Buktinya, ratusan karung bawang putih diduga ilegal kembali berhasil diamankan oleh Polsek Sanggau Ledo, jajaran Polres Bengkayang saat razia dalam rangka ‘Zero Barang Ilegal’, Rabu (28/3) dini hari.

Kapolsek Sanggau Ledo, Ipda Dicky Armana Subekti STK menerangkan, pengungkapan ini berawal ketika anggotanya mendapat informasi ada satu unit truk yang diduga bermuatan barang ilegal berasal dari Malaysia akan melintas di depan Mapolsek, di Desa Lembang, Kecamatan Sanggau Ledo.

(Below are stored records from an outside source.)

-- ==== Sys2Proof/Laws/Memory.lean ====
section
/-! SUPPORT. The laws of the memory list: what a read gives after each operation, for every list, and that each operation
keeps the canonical form. -/

namespace Sys2Proof.Machine.Memory

open Sys2Proof

/-! ### Reads -/

@[simp] theorem read_nil (a : Nat) : read [] a = blankByte := rfl

theorem read_cons (b : Nat) (v : Byte) (m : Memory) (a : Nat) :
    read ((b, v) :: m) a = if a = b then v else read m a := rfl

theorem read_erase (m : Memory) (a b : Nat) : (erase m a).read b = if b = a then blankByte else m.read b := by
  induction m with
  | nil => simp [erase]
  | cons c m ih =>
    obtain ⟨k, v⟩ := c
    simp only [erase, List.filter_cons] at ih ⊢
    by_cases hk : k = a
    · by_cases hb : b = a <;> simp_all [read_cons]
    · by_cases hb : b = a
      · subst hb; simp_all [read_cons, Ne.symm hk]
      · simp_all [read_cons]

theorem read_insert (m : Memory) (a : Nat) (v : Byte) (b : Nat) (h : m.read a = blankByte ∨ v ≠ blankByte)
    (hk : ∀ c ∈ m, c.1 ≠ a) : (insert m a v).read b = if b = a then v else m.read b := by
  induction m with
  | nil => simp [insert, read_cons]
  | cons c m ih =>
    obtain ⟨k, u⟩ := c
    have hka : k ≠ a := hk (k, u) (by simp)
    have ih := ih (by
      rcases h with h | h
      · exact .inl (by simpa [read_cons, Ne.symm hka] using h)
      · exact .inr h) (fun c hc => hk c (by simp [hc]))
    simp only [insert]
    split
    · simp [read_cons]
    · by_cases hb : b = a
      · subst hb; simp [read_cons, Ne.symm hka, ih]
      · simp [read_cons, ih, hb]

/-- A read after a write: the value at that address, the old byte at every other (R67). -/
theorem read_write (m : Memory) (a : Nat) (v : Byte) (b : Nat) :
    (m.write a v).read b = if b = a then v else m.read b := by
  unfold write
  split
  · next h => simp [read_erase, h]
  · next h =>
    rw [read_insert _ _ _ _ (.inr h) (by intro c hc; simp [erase] at hc; exact hc.2)]
    by_cases hb : b = a <;> simp [hb, read_erase]

@[simp] theorem read_write_same (m : Memory) (a : Nat) (v : Byte) : (m.write a v).read a = v := by
  simp [read_write]

theorem read_write_ne (m : Memory) {a b : Nat} (v : Byte) (h : b ≠ a) : (m.write a v).read b = m.read b := by
  simp [read_write, h]

theorem read_zeroFrom (m : Memory) (a b : Nat) :
    (m.zeroFrom a).read b = if b < a then m.read b else blankByte := by
  induction m with
  | nil => simp [zeroFrom]
  | cons c m ih =>
    obtain ⟨k, v⟩ := c
    simp only [zeroFrom, List.filter_cons] at ih ⊢
    by_cases hk : k < a
    · by_cases hb : b = k
      · subst hb; simp [hk, read_cons]
      · simp [hk, read_cons, hb, ih]
    · by_cases hb : b = k
      · subst hb; simp [hk, ih]
      · simp [hk, read_cons, hb, ih]

/-- Below the first address of `loadWords` nothing changes; from it on each word lies high byte first. -/
theorem read_loadWords (ws : List Word) : ∀ (m : Memory) (a b : Nat), (m.loadWords a ws).read b =
    if a ≤ b ∧ b < a + 2 * ws.length then
      (if (b - a) % 2 = 0 then (ws.getD ((b - a) / 2) 0).extractLsb' 8 8 else (ws.getD ((b - a) / 2) 0).extractLsb' 0 8)
    else m.read b := by
  induction ws with
  | nil => intro m a b; simp [loadWords]
  | cons w ws ih =>
    intro m a b
    rw [loadWords, ih]
    by_cases h0 : b = a
    · subst h0; simp [read_write]
    · by_cases h1 : b = a + 1
      · subst h1
        rw [if_neg (by omega), read_write_same, if_pos (by simp; omega)]
        simp
      · by_cases h2 : a + 2 ≤ b ∧ b < a + 2 + 2 * ws.length
        · have h3 : a ≤ b ∧ b < a + 2 * (w :: ws).length := by simp; omega
          have h4 : (b - a) / 2 = (b - (a + 2)) / 2 + 1 := by omega
          have h5 : (b - a) % 2 = (b - (a + 2)) % 2 := by omega
          rw [if_pos h2, if_pos h3, h4, h5]; simp
        · have h3 : ¬(a ≤ b ∧ b < a + 2 * (w :: ws).length) := by simp; omega
          rw [if_neg h2, if_neg h3, read_write_ne _ _ h1, read_write_ne _ _ h0]

theorem read_loadIpl (m : Memory) (image : List Word) (b : Nat) (hb : b < 0x10000) :
    (m.loadIpl image).read b =
      if b < windowBase then m.read b
      else if (b - windowBase) % 2 = 0 then (image.getD ((b - windowBase) / 2) 0).extractLsb' 8 8
      else (image.getD ((b - windowBase) / 2) 0).extractLsb' 0 8 := by
  have hw : windowBase = 57344 := rfl
  rw [loadIpl, read_loadWords]
  have hlen : (image.take 4096).length = min 4096 image.length := by simp
  by_cases h0 : b < windowBase
  · have : ¬(windowBase ≤ b ∧ b < windowBase + 2 * (image.take 4096).length) := by omega
    simp [h0, read_zeroFrom]
  · have hget : (image.take 4096).getD ((b - windowBase) / 2) 0 = image.getD ((b - windowBase) / 2) 0 := by
      have : (b - windowBase) / 2 < 4096 := by omega
      simp [List.getD_eq_getElem?_getD, this]
    by_cases h1 : windowBase ≤ b ∧ b < windowBase + 2 * (image.take 4096).length
    · rw [if_pos h1, if_neg h0, hget]
    · have h2 : image.getD ((b - windowBase) / 2) 0 = 0 := by
        have : image.length ≤ (b - windowBase) / 2 := by omega
        simp [List.getD_eq_getElem?_getD, List.getElem?_eq_none this]
      rw [if_neg h1, if_neg h0, h2]
      simp [read_zeroFrom, h0, blankByte]

/-! ### The canonical form -/

@[simp] theorem wf_nil : wf [] = true := rfl

/-- The canonical form of a list from that of its tail. -/
theorem wf_cons (a : Nat) (v : Byte) (m : Memory) :
    wf ((a, v) :: m) = true ↔ a < 0x10000 ∧ v ≠ blankByte ∧ (∀ c ∈ m, a < c.1) ∧ wf m = true := by
  induction m generalizing a v with
  | nil => simp [wf]
  | cons c m ih =>
    obtain ⟨b, u⟩ := c
    have := ih b u
    simp only [wf, Bool.and_eq_true, decide_eq_true_eq]
    constructor
    · rintro ⟨⟨h1, h2⟩, h3⟩
      have h4 := (ih b u).1 h3
      refine ⟨by omega, h2, ?_, h3⟩
      intro c hc
      rcases List.mem_cons.1 hc with rfl | hc
      · exact h1
      · exact Nat.lt_trans h1 (h4.2.2.1 c hc)
    · rintro ⟨-, h2, h3, h4⟩
      exact ⟨⟨h3 (b, u) (by simp), h2⟩, h4⟩

theorem wf_filter (p : Host.Cell → Bool) (m : Memory) (h : wf m = true) : wf (m.filter p : Memory) = true := by
  induction m with
  | nil => simp
  | cons c m ih =>
    obtain ⟨a, v⟩ := c
    have h := (wf_cons a v m).1 h
    rw [List.filter_cons]
    split
    · exact (wf_cons _ _ _).2 ⟨h.1, h.2.1, fun c hc => h.2.2.1 c (List.mem_filter.1 hc).1, ih h.2.2.2⟩
    · exact ih h.2.2.2

theorem mem_insert {m : Memory} {a : Nat} {v : Byte} {c : Host.Cell} (h : c ∈ insert m a v) : c = (a, v) ∨ c ∈ m := by
  induction m with
  | nil => simpa [insert] using h
  | cons d m ih =>
    obtain ⟨b, u⟩ := d
    simp only [insert] at h
    split at h
    · simpa using h
    · rcases List.mem_cons.1 h with h | h
      · exact .inr (by simp [h])
      · rcases ih h with h | h
        · exact .inl h
        · exact .inr (by simp [h])

theorem wf_insert (m : Memory) (a : Nat) (v : Byte) (ha : a < 0x10000) (hv : v ≠ blankByte)
    (hk : ∀ c ∈ m, c.1 ≠ a) (h : wf m = true) : wf (insert m a v) = true := by
  induction m with
  | nil => exact (wf_cons _ _ _).2 ⟨ha, hv, by simp, rfl⟩
  | cons c m ih =>
    obtain ⟨b, u⟩ := c
    have hb := (wf_cons b u m).1 h
    simp only [insert]
    split
    · next hab =>
      refine (wf_cons _ _ _).2 ⟨ha, hv, ?_, h⟩
      intro c hc
      rcases List.mem_cons.1 hc with rfl | hc
      · exact hab
      · exact Nat.lt_trans hab (hb.2.2.1 c hc)
    · next hab =>
      have hne : b ≠ a := hk (b, u) (by simp)
      refine (wf_cons _ _ _).2 ⟨hb.1, hb.2.1, ?_, ih (fun c hc => hk c (by simp [hc])) hb.2.2.2⟩
      intro c hc
      rcases mem_insert hc with rfl | hc
      · exact Nat.lt_of_le_of_ne (Nat.le_of_not_lt hab) hne
      · exact hb.2.2.1 c hc

theorem wf_erase (m : Memory) (a : Nat) (h : wf m = true) : wf (erase m a) = true := wf_filter _ m h

/-- A write inside the address space keeps the canonical form. -/
theorem wf_write (m : Memory) (a : Nat) (v : Byte) (ha : a < 0x10000) (h : wf m = true) :
    wf (m.write a v) = true := by
  unfold write
  split
  · exact wf_erase m a h
  · next hv =>
    exact wf_insert _ _ _ ha hv (by intro c hc; simp [erase] at hc; exact hc.2) (wf_erase m a h)

theorem wf_zeroFrom (m : Memory) (a : Nat) (h : wf m = true) : wf (m.zeroFrom a) = true := wf_filter _ m h

theorem wf_loadWords (ws : List Word) : ∀ (m : Memory) (a : Nat), a + 2 * ws.length ≤ 0x10000 → wf m = true →
    wf (m.loadWords a ws) = true := by
  induction ws with
  | nil => intro m a _ h; exact h
  | cons w ws ih =>
    intro m a ha h
    simp only [List.length_cons] at ha
    exact ih _ _ (by omega) (wf_write _ _ _ (by omega) (wf_write _ _ _ (by omega) h))

theorem wf_loadIpl (m : Memory) (image : List Word) (h : wf m = true) : wf (m.loadIpl image) = true := by
  refine wf_loadWords _ _ _ ?_ (wf_zeroFrom m _ h)
  simp [windowBase]
  omega

/-- In the canonical form a byte that is not blank is listed exactly where it is read, so equal reads mean equal lists. -/
theorem eq_of_read_eq (m n : Memory) (hm : wf m = true) (hn : wf n = true) (h : ∀ a, m.read a = n.read a) : m = n := by
  have absent : ∀ (m : Memory) (a : Nat), (∀ c ∈ m, a < c.1) → m.read a = blankByte := by
    intro m a
    induction m with
    | nil => intro _; rfl
    | cons c m ih =>
      obtain ⟨b, u⟩ := c
      intro hc
      have := hc (b, u) (by simp)
      rw [read_cons, if_neg (by omega), ih (fun c hc' => hc c (by simp [hc']))]
  induction m generalizing n with
  | nil =>
    cases n with
    | nil => rfl
    | cons c n =>
      obtain ⟨b, u⟩ := c
      have := h b
      rw [read_cons] at this
      simp at this
      exact absurd this.symm ((wf_cons _ _ _).1 hn).2.1
  | cons c m ih =>
    obtain ⟨a, v⟩ := c
    have hm' := (wf_cons _ _ _).1 hm
    cases n with
    | nil =>
      have := h a
      rw [read_cons] at this
      simp at this
      exact absurd this hm'.2.1
    | cons d n =>
      obtain ⟨b, u⟩ := d
      have hn' := (wf_cons _ _ _).1 hn
      have hab : a = b := by
        rcases Nat.lt_trichotomy a b with hlt | heq | hgt
        · exfalso
          have h1 := h a
          rw [read_cons, if_pos rfl, absent ((b, u) :: n) a] at h1
          · exact hm'.2.1 h1
          · intro c hc
            rcases List.mem_cons.1 hc with rfl | hc
            · exact hlt
            · exact Nat.lt_trans hlt (hn'.2.2.1 c hc)
        · exact heq
        · exfalso
          have h1 := h b
          rw [read_cons b, if_pos rfl, absent ((a, v) :: m) b] at h1
          · exact hn'.2.1 h1.symm
          · intro c hc
            rcases List.mem_cons.1 hc with rfl | hc
            · exact hgt
            · exact Nat.lt_trans hgt (hm'.2.2.1 c hc)
      subst hab
      have hvu : v = u := by simpa [read_cons] using h a
      subst hvu
      have htail : m = n := by
        refine ih n hm'.2.2.2 hn'.2.2.2 ?_
        intro x
        by_cases hx : x = a
        · subst hx
          rw [absent m x hm'.2.2.1, absent n x hn'.2.2.1]
        · have := h x
          simpa [read_cons, hx] using this
      rw [htail]

end Sys2Proof.Machine.Memory
end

“Setelah mendapat informasi itu, kita lakukan pemeriksaan terhadap truk yang dimaksud,” kata Dicky kepada Rakyat Kalbar, Minggu (1/4).

Saat diperiksa, benar saja dalam truk bernomor polisi KB 8939 ML itu membawa bawang putih asal Malaysia. “Bawang yang dibawa sebanyak 650 karung. Di mana masing-masing karung seberat 10 kilogram. Bawang ini bermerek AAA Cap Panda,” ujar Dicky.

Saat diperiksa, sopir atas nama Dedy Umar Kusuma ini tidak bisa menunjukkan dokumen sah atas bawang itu. Pemuda 24 tahun asal Lumar, Kabupaten Bengkayang ini langsung diamankan bersama barang bukti ke Polres Bengkayang.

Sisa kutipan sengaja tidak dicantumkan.